В саду умиротворяюще жужжали шмели. Смеялась Хель, прикрывая лицо рукавом. Успокоившийся Гарм развалился на солнышке. Фенрир лениво пытался отгрызть посеребрённую бляшку с сапога Тора.
–  Мне ведомо место, подходящее для твоей дочери, –  задумчиво произнес Один. – Нибльхейм, обитель душ погибших смертных. Сейчас там заправляет кто-то из огненных великанов Муспелля и воительница Модгуд, но толку от них немного. Твоя девица выглядит достаточно серьезной, чтобы поддерживать достойный порядок в Нибльхейме. Она, как ты сам сказал, умеет находить общий язык с мертвыми – поскольку и сама наполовину мертва.

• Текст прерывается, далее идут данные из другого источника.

section
/-! SUPPORT. A whole frame by the host's commands (48_encoder.md R803 to R808): each macroblock, the grid loop, and the frame
up to its commit, beside the coding of ENCODE_FRAME. -/

namespace Sys2Proof.Machine

/-! The vector of a search. -/

/-- Both components are at most `n` from 0. -/
def Motion.Within (m : Motion) (n : Nat) : Prop := m.dx.natAbs ≤ n ∧ m.dy.natAbs ≤ n

theorem foldl_consider_within (s : State) (v : View) {probes : List (Int × Int)} {best : Motion} {n : Nat}
    (hb : best.Within n) (hp : ∀ d ∈ probes, d.1.natAbs ≤ n ∧ d.2.natAbs ≤ n) :
    (probes.foldl (consider s v) best).Within n := by
  rcases (foldl_consider_bestOf s v probes best).stays_or_wins with stays | ⟨pre, post, wins⟩
  · rw [stays]
    exact hb
  · exact hp _ wins.mem

theorem diamondSteps_within (s : State) (v : View) {fuel step n : Nat} {m : Motion} (hm : m.Within n) :
    (diamondSteps s v fuel step m).Within (n + 2 * step) := by
  have mono {m : Motion} {n n' : Nat} (h : m.Within n) (le : n ≤ n') : m.Within n' := ⟨h.1.trans le, h.2.trans le⟩
  induction fuel generalizing step n m with
  | zero => exact mono hm (Nat.le_add_right _ _)
  | succ fuel ih =>
    rcases Nat.eq_zero_or_pos step with rfl | pos
    · exact hm
    · rw [diamondSteps_succ s v fuel step m pos]
      have next := foldl_consider_within s v (mono hm (Nat.le_add_right n step)) fun d hd =>
        near_of_mem_diamondProbes hd hm.1 hm.2
      exact mono (ih next) (by omega)

/-- A search goes at most twice its range away, so its vector fits the registers it is passed on in. -/
theorem searchFor_within (diamond : Bool) (s : State) (mb : Nat × Nat) (range : Nat) :
    (searchFor diamond s mb range).Within (2 * range) := by
  have origin {n : Nat} {c : Nat} : Motion.Within { dx := 0, dy := 0, cost := c } n := ⟨Nat.zero_le _, Nat.zero_le _⟩
  cases diamond with
  | true =>
    show (diamondSearch s mb.1 mb.2 range).Within _
    rcases hv : (s.view .y mb.1 mb.2).valid with _ | _
    · rw [diamondSearch_of_invalid hv]
      exact origin
    · rw [diamondSearch_of_valid hv]
      simpa using diamondSteps_within s (s.view .y mb.1 mb.2) (fuel := range) (step := range)
        (origin (n := 0) (c := sadSum s (s.view .y mb.1 mb.2) 0 0))
  | false =>
    show (fullSearch s mb.1 mb.2 range).Within _
    rcases hv : (s.view .y mb.1 mb.2).valid with _ | _
    · rw [fullSearch_of_invalid hv]
      exact origin
    · rw [fullSearch_of_valid hv]
      refine foldl_consider_within s _ origin fun d hd => ?_
      obtain ⟨hx, hy⟩ := (mem_fullCandidates range d).1 hd
      omega

theorem searchFor_withHost (diamond : Bool) (s : State) (h : HostRegs) (mb : Nat × Nat) (range : Nat) :
    searchFor diamond (s.withHost h) mb range = searchFor diamond s mb range := by
  cases diamond with
  | true => exact diamondSearch_withHost s h _ _ _
  | false => exact fullSearch_withHost s h _ _ _

/-! One macroblock. -/

/-- The macroblock of one frame type by host commands. -/
def hostMb (t : FrameType) (diamond : Bool) : State → Nat × Nat → State :=
  match t with
  | .i => hostIntraMb
  | .p => hostPredictedMb diamond

/-- The coding of one macroblock, for the operands CFG holds. -/
def encodeMb (t : FrameType) (diamond : Bool) (cfg : CfgRegs) : Nat × Nat → State → Run :=
  match t with
  | .i => encodeIntraMb (qpToScale cfg.qp.toNat)
  | .p => encodePredictedMb diamond (qpToScale cfg.qp.toNat) cfg.range.toNat

theorem encodeMbs_eq (t : FrameType) (diamond : Bool) (cfg : CfgRegs) (s : State) :
    encodeMbs t diamond (qpToScale cfg.qp.toNat) cfg.range.toNat s
      = Run.forEach (encodeMb t diamond cfg) s.mbCoords s := by cases t <;> rfl

theorem encodeMb_sameGeometry (t : FrameType) (diamond : Bool) (cfg : CfgRegs) (mb : Nat × Nat) (s : State) :
    SameGeometry s (encodeMb t diamond cfg mb s).state := by
  cases t with
  | i => exact encodeIntraMb_sameGeometry _ mb s
  | p => exact encodePredictedMb_sameGeometry diamond _ _ mb s

theorem hostMb_err (t : FrameType) (diamond : Bool) (u : State) (mb : Nat × Nat) (he : u.err = true) :
    (hostMb t diamond u mb).err = true := by
  cases t with
  | i => exact runCommands_err _ _ he
  | p => exact runCommands_err _ _ (runCommands_err _ (withMbArgs mb u) he)

/-- ARG_QP is CFG_QP, which is not negative. -/
theorem toInt_setWidth_byte (q : BitVec 8) : (q.setWidth 32).toInt = (q.toNat : Int) := by
  rw [BitVec.toInt_setWidth, Int.bmod_eq_of_le] <;> omega

theorem Mirrors.withMbArgs {s u : State} (h : Mirrors s u) (mb : Nat × Nat) : Mirrors s (withMbArgs mb u) := by
  obtain ⟨hv, k, rfl⟩ := h
  exact ⟨hv, { k with args := { k.args with mbx := nat32 mb.1, mby := nat32 mb.2, qp := s.cfg.qp.setWidth 32 } }, rfl⟩

/-- The search by a host command. -/
theorem runSearch_eq (diamond : Bool) {u : State} (hv : u.geomValid = true) :
    runCommands [if diamond then .meDiamond else .meFull] u
      = (setMotion u (searchFor diamond u (u.args.mbx.toNat, u.args.mby.toNat) u.cfg.range.toNat)).complete := by
  cases diamond with
  | true => exact runCommands_cons [] (exec_meDiamond hv)
  | false => exact runCommands_cons [] (exec_meFull hv)

theorem setWidth_ofInt (v : Int) : (BitVec.ofInt 32 v).setWidth 16 = low16 v := by
  apply BitVec.eq_of_toNat_eq
  simp only [low16, BitVec.toNat_setWidth, BitVec.toNat_ofInt]
  omega

/-- What the host passes on of a search: the vector, to ARG_MVX, ARG_MVY and MVARR. -/
theorem withSearchResult_eq (i : Nat) (u : State) (m : Motion) : withSearchResult i (setMotion u m).complete
    = { setMv (setMotion u m).complete i m.dx m.dy with
        args := { u.args with mvx := low32 m.dx, mvy := low32 m.dy } } := by
  obtain ⟨dx, dy, -⟩ := setMotion_complete_res u m
  rw [withSearchResult, dx, dy, setWidth_ofInt, setWidth_ofInt]
  rfl
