-- ==== Sys2Proof/Machine/State.lean ====
section
/-! DEFINITION. The architectural state of the core, whole (10_state.md R20), the reasons a step stops, and the state
after reset (R109). -/

namespace Sys2Proof.Machine

/-- The eight general registers (R21); `r7` is the stack pointer (R23). None is hardwired (R22). -/
structure RegFile where
  r0 : Byte
  r1 : Byte
  r2 : Byte
  r3 : Byte
  r4 : Byte
  r5 : Byte
  r6 : Byte
  r7 : Byte
deriving DecidableEq, Repr

/-- The comparison flags: three independent bits with no packed layout (R27, R29). -/
structure Flags where
  e : Bool
  g : Bool
  l : Bool
deriving DecidableEq, Repr

/-- A fault cause with the info R92 records for it. The numeric codes are `Cause.code`. -/
inductive Cause where
  /-- Code 1: the fetched byte is no opcode (R93). -/
  | illegalOpcode (b : Byte)
  /-- Code 2: a fetch past the last cell, or CALL's return address 256 (R96). -/
  | addressOutOfBounds (a : Nat)
  /-- Code 3: a register operand byte of 8 or more (R97). -/
  | registerIndexOutOfBounds (b : Byte)
  /-- Code 4: reserved for the source's taxonomy, never raised (R98). -/
  | aluOpUnknown
deriving DecidableEq, Repr

/-- The run state (R30). `faulted cause atPc` is the spec's Faulted(cause, info, at). -/
inductive Run where
  | running
  | halted
  | faulted (cause : Cause) (atPc : PcWord)
deriving DecidableEq, Repr

/-- The 256 cells as a canonical list (`Memory.wf` in Ops.lean): addresses strictly rising, no entry that holds 0x00,
which is what an unlisted cell reads as (the reset contents, R37, R56). -/
abbrev Memory := List Host.Cell

/-- The complete architectural state (R20). -/
structure State where
  regs : RegFile
  pc : PcWord
  flags : Flags
  run : Run
  out : List Byte
  mem : Memory
deriving DecidableEq, Repr

/-- Why the machine makes no step. The spec's own faults are NOT here: raising one is a next state whose `run` is
`faulted` (R95). -/
inductive Fault where
  /-- Raised by `step` in the run state Halted, from which no step exists (R30, R67; 93 U22 "stuck"). Safe. -/
  | noStepHalted
  /-- Raised by `step` in the run state Faulted, from which no step exists (R30, R101; 93 U22 "stuck"). Safe. -/
  | noStepFaulted
deriving DecidableEq, Repr

/-- What the model gives no meaning to. -/
inductive Refusal where
  /-- An instruction without a meaning, raised by `exec`'s arm for it. No arm does so. Safe. -/
  | notModelled (mnemonic : String)
  /-- Raised by `State.launch` for a program image of `n` > 256 bytes, which breaks the launch preconditions
  (R111; 93 U21 "refuse"). Safe. -/
  | imageTooLong (n : Nat)
deriving DecidableEq, Repr

/-- The state after reset (R109): registers R35, pc and run and OUT R36, flags R34, memory R37. -/
def State.reset : State where
  regs := { r0 := 0#8, r1 := 0#8, r2 := 0#8, r3 := 0#8, r4 := 0#8, r5 := 0#8, r6 := 0#8, r7 := Config.spReset }
  pc := Config.pcReset
  flags := { e := false, g := false, l := false }
  run := .running
  out := []
  mem := []

end Sys2Proof.Machine
end

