-- ==== Sys2Proof/Machine/Dispatch.lean ====
section
/-! DEFINITION. Stages 4 and 5 of the step for the decoded instruction: one arm per constructor (R67). -/

namespace Sys2Proof.Machine

def exec (i : Instr) (s : State) : Host.Outcome State Fault Refusal :=
  match i with
  | .hlt => Sys2Proof.Machine.execHlt s
  | .ldi reg imm => Sys2Proof.Machine.execLdi reg imm s
  | .prn reg => Sys2Proof.Machine.execPrn reg s
  | .mul regA regB => Sys2Proof.Machine.execMul regA regB s
  | .add regA regB => Sys2Proof.Machine.execAdd regA regB s
  | .cmp regA regB => Sys2Proof.Machine.execCmp regA regB s
  | .jeq reg => Sys2Proof.Machine.execJeq reg s
  | .jne reg => Sys2Proof.Machine.execJne reg s
  | .jmp reg => Sys2Proof.Machine.execJmp reg s
  | .push reg => Sys2Proof.Machine.execPush reg s
  | .pop reg => Sys2Proof.Machine.execPop reg s
  | .call reg => Sys2Proof.Machine.execCall reg s
  | .ret => Sys2Proof.Machine.execRet s

end Sys2Proof.Machine
end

«Королева Хель», –  Локи попробовал эти слова на вкус и хмыкнул. Владычица мертвецов, обитательница края вечных туманов и сумерек. Влекомый неутолимым любопытством, он как-то побывал в тамошних краях и решил, что в Нифльхейме с его болотами и рыдающими тенями ему не нравится. Если он согласится, его дочь никогда больше не увидит солнечного света. Ее подданными и друзьями станут призраки умерших… от которых она сможет узнать столько всего интересного. Возможно, Хель новое жилище и новое занятие придутся по душе. Там до нее уж точно никто не доберется. Ни одна живая душа. Она будет в безопасности.
И сможет в случае необходимости предоставить надежное убежище своему беспокойному отцу, у которого столько врагов...
–  Допустим, –  протянул Локи. – Ну, а Фенрир? Что насчет него? Кто-то, а он больше остальных смахивает на будущего погубителя мира. Правда, сейчас он еще мал, но непременно вырастет!
–  Фенрир останется здесь, –  коротко и непререкаемо изрек Один. Локи осекся.
–  Здесь – то есть при твоем дворе? – после долгого молчания решился уточнить он. – И в качестве кого же, позволь спросить? У тебя уже есть два ручных волка. Хочешь, чтобы их стало три для ровного счета? Или тебе понадобился цепной пес?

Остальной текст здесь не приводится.